Den ersten Versuch einer Genehmigung unternahm ich vor ca. 8 Jahren. Der Eigentümer des Grundstückes – Peter Feltens – unterstützte das Vorhaben sofort uneingeschränkt. Unter der damaligen rot-grünen Landesregierung wurde meine Anfrage allerdings schon in der ersten Phase abgelehnt.

Etwas leichter stellte sich das Ganze dann vor 2 Jahren dar, als von Seiten der Behörden von Anfang an nach kreativen Lösungen gesucht wurde und mir die entsprechenden Hinweise gegeben wurden.

Unter anderem betraf dies den geologischen Dienst in Krefeld, der den ehemaligen Steinbruch „Hülloch“ mit dem Status Naturdenkmal versehen hatte.

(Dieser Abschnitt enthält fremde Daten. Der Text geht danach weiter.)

theorem replayStart_keeps (s) (p) (i) : Keeps s (replayStart s p i) := by
  unfold replayStart
  lift_lets
  intro x0
  refine Keeps.bindLet (s := s) (x := x0) ?_ (fun h1 => ?_)
  subst x0
  with_reducible apply Keeps.after (modSlot_keeps _ _ _ _)
  exact Keeps.refl _
  clear_value x0
  intro x2
  refine Keeps.bindLet (s := s) (x := x2) ?_ (fun h3 => ?_)
  subst x2
  with_reducible apply Keeps.foldl (fun z4 _ => ?_) ?_
  assumption
  with_reducible apply Keeps.after (startCore_keeps _ _)
  exact Keeps.refl _
  clear_value x2
  intro x5
  refine Keeps.bindLet (s := s) (x := x5) ?_ (fun h6 => ?_)
  subst x5
  with_reducible apply Keeps.after (setStep_keeps _ _ _ _)
  assumption
  clear_value x5
  intro x7
  refine Keeps.bindLet (s := s) (x := x7) ?_ (fun h8 => ?_)
  subst x7
  with_reducible apply Keeps.foldl (fun z9 _ => ?_) ?_
  assumption
  with_reducible apply Keeps.after (releaseOn_keeps _ _ _ _ _)
  exact Keeps.refl _
  clear_value x7
  with_reducible apply Keeps.after (evalGo_keeps _ _ _ _)
  assumption

theorem replayArrive_keeps (s) (p) (i) (b) : Keeps s (replayArrive s p i b) := by
  unfold replayArrive
  lift_lets
  intro x0
  subst x0
  with_reducible apply Keeps.after (barArrive_keeps _ _ _ _)
  with_reducible apply Keeps.after (modSlot_keeps _ _ _ _)
  exact Keeps.refl _

theorem replayMeet_keeps (s) (p) (i) : Keeps s (replayMeet s p i) := by
  unfold replayMeet
  with_reducible apply Keeps.ite
  with_reducible apply Keeps.after (replayStart_keeps _ _ _)
  exact Keeps.refl _
  split
  with_reducible apply Keeps.after (replayArrive_keeps _ _ _ _)
  exact Keeps.refl _
  with_reducible apply Keeps.after (modSlot_keeps _ _ _ _)
  exact Keeps.refl _

theorem replayPrepare_keeps (s) (p) (i) : Keeps s (replayPrepare s p i) := by
  unfold replayPrepare
  lift_lets
  intro x0
  subst x0
  intro x1
  subst x1
  intro x2
  subst x2
  intro x3
  subst x3
  intro x4
  subst x4
  intro x5
  subst x5
  intro x6
  subst x6
  intro x7
  refine Keeps.bindLet (s := s) (x := x7) ?_ (fun h8 => ?_)
  subst x7
  with_reducible apply Keeps.foldl (fun z9 _ => ?_) ?_
  exact Keeps.refl _
  with_reducible apply Keeps.after (State.modCore_keeps _ _ _)
  exact Keeps.refl _
  clear_value x7
  intro x10
  refine Keeps.bindLet (s := s) (x := x10) ?_ (fun h11 => ?_)
  subst x10
  with_reducible apply Keeps.after (dsEach_keeps _ _ _ _)
  assumption
  clear_value x10
  intro x12
  refine Keeps.bindLet (s := s) (x := x12) ?_ (fun h13 => ?_)
  subst x12
  with_reducible apply Keeps.foldl (fun z14 _ => ?_) ?_
  assumption
  with_reducible apply Keeps.after (loadOrigins_keeps _ _ _ _ _)
  exact Keeps.refl _
  clear_value x12
  with_reducible apply Keeps.after (replayMeet_keeps _ _ _)
  with_reducible apply Keeps.ite
  with_reducible apply Keeps.after (addCause_keeps _ _ _ _)
  assumption
  assumption

theorem replayAdvance_keeps (s) (p) (i) : Keeps s (replayAdvance s p i) := by
  unfold replayAdvance
  lift_lets
  intro x0
  subst x0
  intro x1
  refine Keeps.bindLet (s := s) (x := x1) ?_ (fun h2 => ?_)
  subst x1
  with_reducible apply Keeps.after (notePeer_keeps _ _ _)
  exact Keeps.refl _
  clear_value x1
  intro x3
  refine Keeps.bindLet (s := s) (x := x3) ?_ (fun h4 => ?_)
  subst x3
  with_reducible apply Keeps.foldl (fun z5 _ => ?_) ?_
  assumption
  split
  with_reducible apply Keeps.ite
  with_reducible apply Keeps.after (retireCore_keeps _ _)
  exact Keeps.refl _
  exact Keeps.refl _
  exact Keeps.refl _
  clear_value x3
  intro x6
  refine Keeps.bindLet (s := s) (x := x6) ?_ (fun h7 => ?_)
  subst x6
  with_reducible apply Keeps.ite
  assumption
  with_reducible apply Keeps.after (setStep_keeps _ _ _ _)
  assumption
  clear_value x6
  intro x8
  subst x8
  intro x9
  refine Keeps.bindLet (s := s) (x := x9) ?_ (fun h10 => ?_)
  subst x9
  with_reducible apply Keeps.after (setAttempt_keeps _ _ _ _)
  assumption
  clear_value x9
  intro x11
  refine Keeps.bindLet (s := s) (x := x11) ?_ (fun h12 => ?_)
  subst x11
  with_reducible apply Keeps.after (modSlot_keeps _ _ _ _)
  assumption
  clear_value x11
  intro x13
  subst x13
  intro x14
  refine Keeps.bindLet (s := s) (x := x14) ?_ (fun h15 => ?_)
  subst x14
  with_reducible apply Keeps.ite
  with_reducible apply Keeps.after (modSlot_keeps _ _ _ _)
  assumption
  assumption
  clear_value x14
  with_reducible apply Keeps.ite
  with_reducible apply Keeps.after (replayPrepare_keeps _ _ _)
  assumption
  with_reducible apply Keeps.after (modSlot_keeps _ _ _ _)
  assumption

theorem replayOn_keeps (s) (p) (i) : Keeps s (replayOn s p i) := by
  unfold replayOn
  lift_lets
  intro x0
  subst x0
  with_reducible apply Keeps.ite
  with_reducible apply Keeps.ite
  with_reducible apply Keeps.after (replayAdvance_keeps _ _ _)
  exact Keeps.refl _
  exact Keeps.refl _
  with_reducible apply Keeps.ite
  with_reducible apply Keeps.ite
  with_reducible apply Keeps.after (replayPrepare_keeps _ _ _)
  exact Keeps.refl _
  exact Keeps.refl _
  with_reducible apply Keeps.ite
  with_reducible apply Keeps.after (replayMeet_keeps _ _ _)
  exact Keeps.refl _
  with_reducible apply Keeps.ite
  split
  with_reducible apply Keeps.after (modSlot_keeps _ _ _ _)
  exact Keeps.refl _
  lift_lets
  intro x1
  subst x1
  with_reducible apply Keeps.ite
  with_reducible apply Keeps.after (replayStart_keeps _ _ _)
  exact Keeps.refl _
  with_reducible apply Keeps.ite
  with_reducible apply Keeps.after (replayArrive_keeps _ _ _ _)
  exact Keeps.refl _
  exact Keeps.refl _
  exact Keeps.refl _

Auf Nachfrage stellte sich heraus, dass die Nutzung als Kletterfelsen diesem Naturdenkmalsstatus eher positiv gegenübersteht. Es gab eine Zielharmonie, denn Kletterer halten den Fels von Bewuchs frei, sodass man die Besonderheiten des Felsens besser in Augenschein nehmen könne und so den pädagogischen Aspekten des Naturdenkmals Rechnung getragen wird.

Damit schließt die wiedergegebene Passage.